Acceptable certificates
During the identity workshop at Consensus 2016, Newton, who first presented this new product, explained that trying to create an entirely new certificate program is incredibly difficult.
“You can’t walk into a government office and just tell them to get rid of their ID system and trust you,” he explained.
Recognizing this, Netki opted to go with the Federal Bridge Certification Authority that is already widely understood and accepted worldwide.
“One of the other things is we leveraged an existing digital identity standard that actually has legal basis and case law behind it. That has been enshrined in some international treaties. This is already an internationally recognized form of digital identity,” Newton said.

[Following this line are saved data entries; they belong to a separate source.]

-- ==== Sys2Proof/Machine/State.lean ====
section
/-! DEFINITION. The state of the machine (10_state.md), the reasons a step can stop, and the state after
reset (R26, R29). -/

namespace Sys2Proof.Machine

/-- The condition-flag register holds exactly one of NEGATIVE, ZERO, POSITIVE (R18). -/
inductive Cond where
  | n | z | p
  deriving DecidableEq, Repr

/-- The register file: eight general registers of 16 bits, none hardwired, no banks (R13, R25). -/
structure RegFile where
  r0 : Word
  r1 : Word
  r2 : Word
  r3 : Word
  r4 : Word
  r5 : Word
  r6 : Word
  r7 : Word
  deriving DecidableEq, Repr

/-- The storage of 65536 words (R28) as its nonzero words: pairs of an address and the word there, addresses
strictly rising. An address not listed holds 0x0000 (R29; log entries 1 and 2). -/
abbrev Memory := List (Nat × Word)

/-- The console collaborator (R23): characters typed and not yet consumed, oldest first; whether the input
has ended; characters written, oldest first. -/
structure Console where
  input : List Byte
  closed : Bool
  output : List Byte
  deriving DecidableEq, Repr

/-- Everything 10_state.md gives the machine. KBSR and KBDR are the storage words 0xFE00 and 0xFE02. -/
structure State where
  /-- R0 to R7 (R13). -/
  x : RegFile
  /-- The program counter, a word address (R16). -/
  pc : Word
  /-- The condition-flag register (R18). -/
  cond : Cond
  /-- The running flag (R22). -/
  running : Bool
  /-- `Store` (R28). -/
  store : Memory
  /-- The console collaborator (R23). -/
  console : Console
  deriving DecidableEq, Repr

/-- Why a step does not answer a next state. No instruction raises an error (R85); both reasons are stuck
states given a name. -/
inductive Fault where
  /-- Raised by `step` when `running` is false: "the core has no step" from there and "that state is final"
  (R12, R108). Safe: nothing is claimed of a state after it (log entry 8). -/
  | halted
  /-- Raised by TRAP PUTS and TRAP PUTSP when the string has no zero word: "the step never completes" (R77,
  R79, R110). Safe: the run has no next state, as in the hardware (log entry 9). -/
  | endlessString
  deriving DecidableEq, Repr

/-- Why the model gives an instruction no meaning. -/
inductive Refusal where
  /-- Raised by an arm of `exec` whose instruction has no meaning yet. Safe. No arm raises it now. -/
  | notModelled (mnemonic : String)
  deriving DecidableEq, Repr

/-- The machine right after reset, no image loaded: R0 to R7 zero, `pc` = 0x3000, `cond` = Z, running, every
memory word 0x0000 (R26, R29, R98). DESIGN CHOICE: no character typed yet and the input not closed, which
R26 leaves to the keyboard agent (log entry 10). -/
def State.reset : State where
  x := { r0 := 0, r1 := 0, r2 := 0, r3 := 0, r4 := 0, r5 := 0, r6 := 0, r7 := 0 }
  pc := 0x3000#16
  cond := .z
  running := true
  store := []
  console := { input := [], closed := false, output := [] }

end Sys2Proof.Machine
end

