-- ==== Sys2Proof/Machine/Control.lean ====
section
/-! DEFINITION. Control transfer: BR, JMP (RET), JSR, JSRR (41_control.md). None changes `cond`; there is no
delay slot, and every target is valid (R64). -/

namespace Sys2Proof.Machine

/-- BR (R60). -/
def execBr (n z p : Bool) (offset : BitVec 9) (s : State) : Host.Outcome State Fault Refusal :=
  .next (if branchTaken n z p s.cond then setPc (pcRelative offset s) s else s)

/-- JMP; RET when the base is R7 (R61). -/
def execJmp (base : Reg) (s : State) : Host.Outcome State Fault Refusal :=
  .next (setPc (readReg base s) s)

/-- JSR: R7 gets the return address; the target is relative to the incremented PC (R62). -/
def execJsr (offset : BitVec 11) (s : State) : Host.Outcome State Fault Refusal :=
  .next (setPc (pcRelative offset s) (writeReg .r7 s.pc s))

/-- JSRR: R7 is written first, and the base is read after that write (R63, C6). -/
def execJsrr (base : Reg) (s : State) : Host.Outcome State Fault Refusal :=
  .next (setPc (readReg base (writeReg .r7 s.pc s)) (writeReg .r7 s.pc s))

end Sys2Proof.Machine
end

According to a white paper published by Entrust, “the bridge CA provides trust paths between principal Certification Authorities for trust domain PKIs [public key infrastructures]”.
In the case of the Federal Bridge, “it does not provide a root of trust, but instead links together existing trust infrastructures”.
By building on top of the Federal Bridge CA, MSBs don’t have to worry about whether the certificate provided by Netki is acceptable from a regulatory perspective because they already have years of experience using it for their businesses.
While Newton couldn’t yet offer a precise cost for the certificate, he did suggest that the two-year certificate for validated identity wouldn’t be cost prohibitive for individuals or their MSBs.
“In most cases, where a MSB is involved, we anticipate that the cost won’t show up as a direct cost for the consumer. Since it’s only needed for transactions over $3,000, if you look at the cost, it could be comparable to one wire transfer fee, and the certificate can be used for all transactions for the following two years,” he said.
Netki is pushing toward launching a pilot in the next couple of months and Newton expects that the full product will be available to all consumers by the end of 2016.